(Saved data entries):

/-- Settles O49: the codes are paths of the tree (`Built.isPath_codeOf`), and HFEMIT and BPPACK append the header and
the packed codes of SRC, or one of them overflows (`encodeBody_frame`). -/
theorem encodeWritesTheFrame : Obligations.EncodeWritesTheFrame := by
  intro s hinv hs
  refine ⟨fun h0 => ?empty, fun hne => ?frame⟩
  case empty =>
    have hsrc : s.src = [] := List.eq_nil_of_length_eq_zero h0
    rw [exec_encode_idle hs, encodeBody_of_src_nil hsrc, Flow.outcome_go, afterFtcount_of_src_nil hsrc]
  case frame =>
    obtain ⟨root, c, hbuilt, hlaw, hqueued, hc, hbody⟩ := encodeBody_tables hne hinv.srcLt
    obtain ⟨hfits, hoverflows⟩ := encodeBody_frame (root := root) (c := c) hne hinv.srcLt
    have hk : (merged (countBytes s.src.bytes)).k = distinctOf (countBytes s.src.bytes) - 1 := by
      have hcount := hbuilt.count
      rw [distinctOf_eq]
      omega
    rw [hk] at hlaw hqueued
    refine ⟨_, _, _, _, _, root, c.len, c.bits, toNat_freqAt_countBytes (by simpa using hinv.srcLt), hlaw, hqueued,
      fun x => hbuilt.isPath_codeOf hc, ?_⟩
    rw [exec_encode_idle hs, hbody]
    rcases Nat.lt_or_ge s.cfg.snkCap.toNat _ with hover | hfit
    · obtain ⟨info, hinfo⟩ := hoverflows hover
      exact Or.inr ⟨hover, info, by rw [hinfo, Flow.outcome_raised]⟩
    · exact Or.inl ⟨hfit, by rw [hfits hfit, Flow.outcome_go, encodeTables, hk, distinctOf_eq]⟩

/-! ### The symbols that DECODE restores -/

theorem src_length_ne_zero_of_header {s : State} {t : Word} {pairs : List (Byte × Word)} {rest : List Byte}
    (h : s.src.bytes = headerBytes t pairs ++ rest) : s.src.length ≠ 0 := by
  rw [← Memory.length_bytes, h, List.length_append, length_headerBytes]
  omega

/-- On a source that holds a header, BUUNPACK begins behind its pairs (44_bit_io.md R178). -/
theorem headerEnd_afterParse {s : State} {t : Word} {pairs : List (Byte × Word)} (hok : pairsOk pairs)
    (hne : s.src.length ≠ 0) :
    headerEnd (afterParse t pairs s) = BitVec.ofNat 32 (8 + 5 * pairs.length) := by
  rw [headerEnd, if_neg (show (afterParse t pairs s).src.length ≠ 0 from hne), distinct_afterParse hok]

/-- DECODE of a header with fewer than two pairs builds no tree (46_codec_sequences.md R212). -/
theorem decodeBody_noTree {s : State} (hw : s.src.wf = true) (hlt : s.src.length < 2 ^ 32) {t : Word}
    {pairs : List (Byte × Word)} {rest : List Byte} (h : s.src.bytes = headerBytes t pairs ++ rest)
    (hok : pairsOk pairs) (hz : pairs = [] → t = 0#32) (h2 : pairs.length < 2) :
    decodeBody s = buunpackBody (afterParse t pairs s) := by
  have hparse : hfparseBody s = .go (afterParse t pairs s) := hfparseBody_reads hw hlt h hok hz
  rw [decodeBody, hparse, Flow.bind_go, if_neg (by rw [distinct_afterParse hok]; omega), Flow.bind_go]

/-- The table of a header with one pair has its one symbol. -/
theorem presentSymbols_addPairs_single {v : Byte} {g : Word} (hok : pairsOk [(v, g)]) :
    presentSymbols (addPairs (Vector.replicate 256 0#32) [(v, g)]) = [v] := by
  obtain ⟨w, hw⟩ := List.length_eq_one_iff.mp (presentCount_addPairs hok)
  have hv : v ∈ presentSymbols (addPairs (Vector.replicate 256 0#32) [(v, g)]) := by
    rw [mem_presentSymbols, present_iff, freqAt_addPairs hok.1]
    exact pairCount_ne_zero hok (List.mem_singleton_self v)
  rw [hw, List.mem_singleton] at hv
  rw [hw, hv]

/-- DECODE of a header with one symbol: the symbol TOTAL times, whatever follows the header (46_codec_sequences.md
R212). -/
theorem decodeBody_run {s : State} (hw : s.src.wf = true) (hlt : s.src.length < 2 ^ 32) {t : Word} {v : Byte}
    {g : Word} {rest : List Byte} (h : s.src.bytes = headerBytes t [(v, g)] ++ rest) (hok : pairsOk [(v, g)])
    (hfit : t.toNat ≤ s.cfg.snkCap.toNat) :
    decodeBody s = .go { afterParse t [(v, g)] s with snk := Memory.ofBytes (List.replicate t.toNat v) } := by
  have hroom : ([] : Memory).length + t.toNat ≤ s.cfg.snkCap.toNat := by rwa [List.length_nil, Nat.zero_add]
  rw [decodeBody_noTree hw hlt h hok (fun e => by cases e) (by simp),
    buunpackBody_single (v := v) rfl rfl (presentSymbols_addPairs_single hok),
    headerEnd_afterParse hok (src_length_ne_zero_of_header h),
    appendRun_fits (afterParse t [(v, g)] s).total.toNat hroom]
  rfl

* * *

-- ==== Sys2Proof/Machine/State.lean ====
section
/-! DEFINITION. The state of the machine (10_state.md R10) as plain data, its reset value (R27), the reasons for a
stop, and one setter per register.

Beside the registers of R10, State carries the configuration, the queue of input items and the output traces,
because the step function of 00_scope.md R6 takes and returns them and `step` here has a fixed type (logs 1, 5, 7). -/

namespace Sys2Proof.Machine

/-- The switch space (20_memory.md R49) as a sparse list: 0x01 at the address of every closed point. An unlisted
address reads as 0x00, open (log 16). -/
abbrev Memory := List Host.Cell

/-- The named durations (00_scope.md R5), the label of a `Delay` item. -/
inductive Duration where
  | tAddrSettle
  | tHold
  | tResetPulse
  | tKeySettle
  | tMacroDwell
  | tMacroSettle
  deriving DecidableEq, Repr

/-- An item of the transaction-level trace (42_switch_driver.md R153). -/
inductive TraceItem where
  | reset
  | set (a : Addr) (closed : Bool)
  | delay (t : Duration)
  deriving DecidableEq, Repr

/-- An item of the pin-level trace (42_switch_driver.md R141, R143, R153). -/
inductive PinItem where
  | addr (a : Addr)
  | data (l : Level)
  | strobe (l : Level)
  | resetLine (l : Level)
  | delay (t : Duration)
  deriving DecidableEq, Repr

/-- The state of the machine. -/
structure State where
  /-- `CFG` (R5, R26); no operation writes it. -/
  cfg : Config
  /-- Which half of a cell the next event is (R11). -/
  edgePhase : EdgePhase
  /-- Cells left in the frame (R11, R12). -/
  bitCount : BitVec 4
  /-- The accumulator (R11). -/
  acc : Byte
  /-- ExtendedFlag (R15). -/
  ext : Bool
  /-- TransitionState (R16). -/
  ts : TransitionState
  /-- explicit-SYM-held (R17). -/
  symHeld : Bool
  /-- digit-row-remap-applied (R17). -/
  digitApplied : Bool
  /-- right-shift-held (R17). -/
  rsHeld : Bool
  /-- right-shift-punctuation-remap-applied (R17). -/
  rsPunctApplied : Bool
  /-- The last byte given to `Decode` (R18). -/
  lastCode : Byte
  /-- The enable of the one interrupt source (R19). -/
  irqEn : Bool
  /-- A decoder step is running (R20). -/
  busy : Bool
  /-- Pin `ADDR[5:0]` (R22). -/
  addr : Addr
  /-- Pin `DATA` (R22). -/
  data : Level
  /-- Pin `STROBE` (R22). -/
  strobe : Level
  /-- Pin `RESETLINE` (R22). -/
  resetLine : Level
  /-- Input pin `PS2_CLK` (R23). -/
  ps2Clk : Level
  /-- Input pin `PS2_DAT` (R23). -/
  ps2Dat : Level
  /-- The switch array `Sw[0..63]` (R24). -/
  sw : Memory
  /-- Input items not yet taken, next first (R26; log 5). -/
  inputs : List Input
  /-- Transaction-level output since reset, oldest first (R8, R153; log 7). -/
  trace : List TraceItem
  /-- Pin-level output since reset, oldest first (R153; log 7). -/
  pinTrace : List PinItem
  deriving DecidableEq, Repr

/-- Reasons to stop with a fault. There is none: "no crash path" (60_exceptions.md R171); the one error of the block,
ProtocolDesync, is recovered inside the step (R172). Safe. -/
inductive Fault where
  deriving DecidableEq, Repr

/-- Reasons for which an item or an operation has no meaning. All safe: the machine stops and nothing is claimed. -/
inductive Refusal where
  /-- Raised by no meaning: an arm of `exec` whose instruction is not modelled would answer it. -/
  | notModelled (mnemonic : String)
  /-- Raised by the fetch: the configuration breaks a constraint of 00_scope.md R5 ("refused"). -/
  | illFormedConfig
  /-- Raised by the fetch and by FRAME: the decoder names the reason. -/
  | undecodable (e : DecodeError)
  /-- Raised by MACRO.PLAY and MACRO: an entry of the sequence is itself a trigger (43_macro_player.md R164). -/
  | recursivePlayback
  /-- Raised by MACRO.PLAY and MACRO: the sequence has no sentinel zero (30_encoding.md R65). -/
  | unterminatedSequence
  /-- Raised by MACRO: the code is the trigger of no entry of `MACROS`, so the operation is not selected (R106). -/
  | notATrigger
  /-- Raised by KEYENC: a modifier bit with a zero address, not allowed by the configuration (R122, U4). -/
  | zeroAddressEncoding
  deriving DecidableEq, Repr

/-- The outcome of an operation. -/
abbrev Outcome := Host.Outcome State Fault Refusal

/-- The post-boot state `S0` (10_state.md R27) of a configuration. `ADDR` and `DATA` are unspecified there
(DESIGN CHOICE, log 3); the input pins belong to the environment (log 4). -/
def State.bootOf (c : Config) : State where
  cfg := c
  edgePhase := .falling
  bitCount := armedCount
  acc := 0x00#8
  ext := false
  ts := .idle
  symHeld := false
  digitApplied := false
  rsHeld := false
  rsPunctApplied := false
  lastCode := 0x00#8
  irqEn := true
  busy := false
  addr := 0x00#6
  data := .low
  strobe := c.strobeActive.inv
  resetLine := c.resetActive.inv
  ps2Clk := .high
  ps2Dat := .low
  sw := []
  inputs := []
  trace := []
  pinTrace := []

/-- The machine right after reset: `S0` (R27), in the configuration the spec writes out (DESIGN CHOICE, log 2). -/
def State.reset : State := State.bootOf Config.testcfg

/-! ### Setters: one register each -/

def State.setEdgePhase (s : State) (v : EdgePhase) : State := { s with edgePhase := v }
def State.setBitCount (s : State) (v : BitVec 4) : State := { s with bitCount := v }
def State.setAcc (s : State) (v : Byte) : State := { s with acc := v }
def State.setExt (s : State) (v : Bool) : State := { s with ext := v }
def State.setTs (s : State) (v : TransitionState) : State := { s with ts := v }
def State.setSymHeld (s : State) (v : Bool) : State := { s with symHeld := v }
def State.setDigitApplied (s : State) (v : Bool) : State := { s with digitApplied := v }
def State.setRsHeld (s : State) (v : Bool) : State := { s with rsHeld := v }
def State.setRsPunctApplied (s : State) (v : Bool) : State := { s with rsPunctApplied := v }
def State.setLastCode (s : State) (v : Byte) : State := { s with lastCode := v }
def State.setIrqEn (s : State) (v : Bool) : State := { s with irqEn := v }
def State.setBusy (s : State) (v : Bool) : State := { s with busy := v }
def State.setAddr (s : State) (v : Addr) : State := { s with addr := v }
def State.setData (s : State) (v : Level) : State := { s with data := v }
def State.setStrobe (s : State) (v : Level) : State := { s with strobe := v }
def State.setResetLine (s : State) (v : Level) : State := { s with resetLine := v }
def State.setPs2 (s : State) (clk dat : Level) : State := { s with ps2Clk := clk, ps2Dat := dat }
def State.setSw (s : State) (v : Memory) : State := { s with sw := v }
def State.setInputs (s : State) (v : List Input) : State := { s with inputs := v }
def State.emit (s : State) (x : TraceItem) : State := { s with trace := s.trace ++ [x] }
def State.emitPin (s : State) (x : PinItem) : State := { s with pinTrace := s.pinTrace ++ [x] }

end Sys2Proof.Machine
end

(What to work on):
Write down, word for word, the lines above from the one containing "the header and" through the one containing "theorem encodeWritesTheFrame : Obligations.EncodeWritesTheFrame", both ends included.

(Output for this exercise):
/-- Settles O49: the codes are paths of the tree (`Built.isPath_codeOf`), and HFEMIT and BPPACK append the header and
the packed codes of SRC, or one of them overflows (`encodeBody_frame`). -/
theorem encodeWritesTheFrame : Obligations.EncodeWritesTheFrame := by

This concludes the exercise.